JPH05260256A - Lamp unit for irradiation of color image - Google Patents

Abstract

PURPOSE:To increase the reading speed of a film original with a color scanner. CONSTITUTION:The light sources 4-6 emit the beams including the one of a desired color and plural types of dichroic mirrors 1-3 reflects the beam of the desired color out of those beams emitted from the light sources 4-6. The beams of the sources 4-6 are successively projected to the mirrors 1-3 respectively. The reflected beam of the desired color is transmitted through other dichroic mirrors existing at the front of the traveling direction of the reflected beam and then projected on a color original 7 through the same optical path.

Description

Detailed Description of the Invention

[0001]

BACKGROUND OF THE INVENTION 1. Field of the Invention The present invention relates to a color image irradiation lamp unit, and more particularly to a transmission lamp useful for reading a color image.

[0002]

2. Description of the Related Art Conventionally, when reading a color original,
As a method of color separation into blue, green and red, a method using various filters, that is, the reflected light from the color original is filtered to extract only the information in a specific wavelength range, There is known a method of performing separation and a method of using a plurality of light sources having different emission spectra as a light source for irradiating a document and sequentially driving each light source to blink to perform color separation and reading of information. As an example of the latter, for example, a color image reading device as shown in FIG. 3 is known. The RGB lamp unit 21 is provided with a red light source R, a green light source G, and a blue light source B. A scattering plate 23 is installed under the unit 21, and an original (film) 24 is placed on the original glass 22. The light from these light source lamps is scattered by the scattering plate, and the image is read using only the light perpendicular to the film 24 as the original. This light passes through the film, is reflected by the mirror 25, passes through the lens 26, and forms an image on the CCD sensor 27.

[0003]

SUMMARY OF THE INVENTION An object of the present invention is to obtain a means for reading a color image at high speed.

[0004]

In order to solve the above problems, the present invention provides a plurality of light sources that emit light containing desired color light, and a plurality of types that reflect the desired color light among the light from the light sources. Of dichroic mirrors, the plurality of types of dichroic mirrors are arranged so that the reflected color light travels in the same optical path and is transmitted through another dichroic mirror located forward in the traveling direction, and light from the light source is The present invention provides a lamp unit for illuminating a color image, which is sequentially projected onto each of a plurality of types of dichroic mirrors that reflect a desired color light. The dichroic mirror reflects light in a part of the visible light wavelength range,
It is a mirror that transmits the rest. Since the plurality of light sources may emit light including desired color light, different color light sources, for example, a blue light source, a red light source and a green light source may be used,
Alternatively, all white light sources may be used (including blue light, red light, green light, etc.). However, the combination is not limited to these combinations, and the color light emitted from each light source may be a monochromatic light, a combination of a plurality of monochromatic lights, or the white light as described above may be used as it is.

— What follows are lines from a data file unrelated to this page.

theorem execPasswordLockoutEnd_frames (s : State) :
    Frame 0x00008004 s (andThen execPasswordLockoutEnd s) := by
  dsimp only [andThen, execPasswordLockoutEnd]
  split
  refine Frame.step (State.saRegs_frames _) rfl ?_
  refine Frame.set_auth ?_ rfl
  exact Frame.refl _ _
  exact Frame.refl _ _

theorem State.sessionTouch_frames (s : State) :
    Frame 0x00008000 s (State.sessionTouch s) := by
  unfold State.sessionTouch
  refine Frame.set_auth ?_ rfl
  exact Frame.refl _ _

theorem State.tgTurnStart_frames (s : State) :
    Frame 0x00004004 s (State.tgTurnStart s) := by
  unfold State.tgTurnStart
  dsimp only
  refine forEach_frames ?_ ?_
  intro _
  intro _
  split
  exact Frame.refl _ _
  split
  refine Frame.step (State.updTg_frames _ _ _) rfl ?_
  exact Frame.refl _ _
  refine Frame.step (State.setFlag_frames _ _ _) rfl ?_
  refine Frame.step (State.updTg_frames _ _ _) rfl ?_
  exact Frame.refl _ _
  refine Frame.set_sio ?_ rfl
  exact Frame.refl _ _

theorem State.sluTurnStart_frames (s : State) :
    Frame 0x00002000 s (State.sluTurnStart s) := by
  unfold State.sluTurnStart
  refine Frame.set_slu ?_ rfl rfl
  exact Frame.refl _ _

theorem State.watchOpen_frames (s : State) :
    Frame 0x00002000 s (State.watchOpen s) := by
  unfold State.watchOpen
  refine forEach_frames ?_ ?_
  intro _
  intro _
  split
  refine Frame.set_slu ?_ rfl rfl
  exact Frame.refl _ _
  exact Frame.refl _ _
  exact Frame.refl _ _

theorem State.updSi_frames (n : Nat) (f : SafetyIn → SafetyIn) (s : State) :
    Frame 0x00004000 s (State.updSi n f s) := by
  unfold State.updSi
  refine Frame.set_sio ?_ rfl
  exact Frame.refl _ _

theorem State.siStrike_frames (n : Nat) (xa : Bool) (xb : Bool) (s : State) :
    Frame 0x00004000 s (State.siStrike n xa xb s) := by
  unfold State.siStrike
  dsimp only
  refine Frame.step (State.updSi_frames _ _ _) rfl ?_
  exact Frame.refl _ _

theorem State.srstStrike_frames (x : Bool) (s : State) :
    Frame 0x00004004 s (State.srstStrike x s) := by
  unfold State.srstStrike
  dsimp only
  split
  split
  refine Frame.step (State.setFields_frames _ _) rfl ?_
  refine Frame.set_sio ?_ rfl
  exact Frame.refl _ _
  refine Frame.set_sio ?_ rfl
  exact Frame.refl _ _
  split
  refine Frame.step (State.setFields_frames _ _) rfl ?_
  refine Frame.set_sio ?_ rfl
  exact Frame.refl _ _
  refine Frame.set_sio ?_ rfl
  exact Frame.refl _ _

theorem State.auxStrike_frames (s : State) :
    Frame 0x00002000 s (State.auxStrike s) := by
  unfold State.auxStrike
  split
  refine Frame.set_slu ?_ rfl rfl
  exact Frame.refl _ _
  exact Frame.refl _ _

theorem State.sioStrike_frames (i : StrikeIn) (s : State) :
    Frame 0x00006044 s (State.sioStrike i s) := by
  unfold State.sioStrike
  dsimp only
  split
  split
  refine Frame.step (State.goneAt_frames _ _ _) rfl ?_
  refine Frame.step (State.goneAt_frames _ _ _) rfl ?_
  refine Frame.step (State.srstStrike_frames _ _) rfl ?_
  refine Frame.step (State.setFields_frames _ _) rfl ?_
  refine Frame.step (State.auxStrike_frames _) rfl ?_
  refine Frame.set_sio ?_ rfl
  refine forEach_frames ?_ ?_
  intro _
  intro _
  refine Frame.step (State.siStrike_frames _ _ _ _) rfl ?_
  exact Frame.refl _ _
  exact Frame.refl _ _
  refine Frame.step (State.goneAt_frames _ _ _) rfl ?_
  refine Frame.step (State.srstStrike_frames _ _) rfl ?_
  refine Frame.step (State.setFields_frames _ _) rfl ?_
  refine Frame.step (State.auxStrike_frames _) rfl ?_
  refine Frame.set_sio ?_ rfl
  refine forEach_frames ?_ ?_
  intro _
  intro _
  refine Frame.step (State.siStrike_frames _ _ _ _) rfl ?_
  exact Frame.refl _ _
  exact Frame.refl _ _
  split
  refine Frame.step (State.goneAt_frames _ _ _) rfl ?_
  refine Frame.step (State.srstStrike_frames _ _) rfl ?_
  refine Frame.step (State.setFields_frames _ _) rfl ?_
  refine Frame.step (State.auxStrike_frames _) rfl ?_
  refine Frame.set_sio ?_ rfl
  refine forEach_frames ?_ ?_
  intro _
  intro _
  refine Frame.step (State.siStrike_frames _ _ _ _) rfl ?_
  exact Frame.refl _ _
  exact Frame.refl _ _
  refine Frame.step (State.srstStrike_frames _ _) rfl ?_
  refine Frame.step (State.setFields_frames _ _) rfl ?_
  refine Frame.step (State.auxStrike_frames _) rfl ?_
  refine Frame.set_sio ?_ rfl
  refine forEach_frames ?_ ?_
  intro _
  intro _
  refine Frame.step (State.siStrike_frames _ _ _ _) rfl ?_
  exact Frame.refl _ _
  exact Frame.refl _ _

The present invention will be described in detail below with reference to the drawings. FIG. 1 is a schematic sectional view showing an example of a lamp unit for color image irradiation without a scattering plate of the present invention. A blue light source (B) 4, a red light source (R) 5, and a green light source (G) 6 are sequentially arranged in the housing of the lamp unit 8, and each light source is separated by a partition member. The light from each light source is changed in its optical path to a predetermined angle by a color-specific reflection mirror (dichroic mirror). Here, a reflection mirror is installed at an angle of 45 ° with respect to the light from the light source, and the optical path is bent at a right angle. That is, the blue light from the blue light source (B) 4 (solid line)
Is a color-specific reflection mirror 1, red light from the red light source (R) 5 (dashed line) is a color reflection mirror 2, and green light from the green light source (G) 6 (dashed line) is a color reflection mirror 3. , Each of which is reflected and the light path can be bent at a right angle.

The color-specific reflection mirrors 1, 2, and 3 are dichroic mirrors. The color-specific reflection mirror 1 reflects blue light, but transmits other color light, and the color-specific reflection mirror 2 reflects red light. However, other color light (including blue light) is transmitted, and the color-specific reflection mirror 3 is selectively arranged so as to reflect green light but transmit other color light (including blue light and red light). Therefore, the blue light is reflected by the color-specific reflection mirror 1, travels at a right angle by curving the optical path, passes through the color-specific reflection mirrors 2 and 3, and reaches the original film 7. Similarly, the red light is reflected by the color-specific reflection mirror 2, passes through the color-specific reflection mirror 3, and reaches the original film 7. Further, the green light is reflected by the color-specific reflection mirror 3 and reaches the original film 7. In this way, the optical paths of the respective colored lights are grouped in a line, and sequentially proceed on the same optical path. The reflected light is the original (film) 7
Is projected at a predetermined angle. Preferably, the original is projected at a right angle as shown in FIG. Each light source is sequentially blinked to illuminate the original film.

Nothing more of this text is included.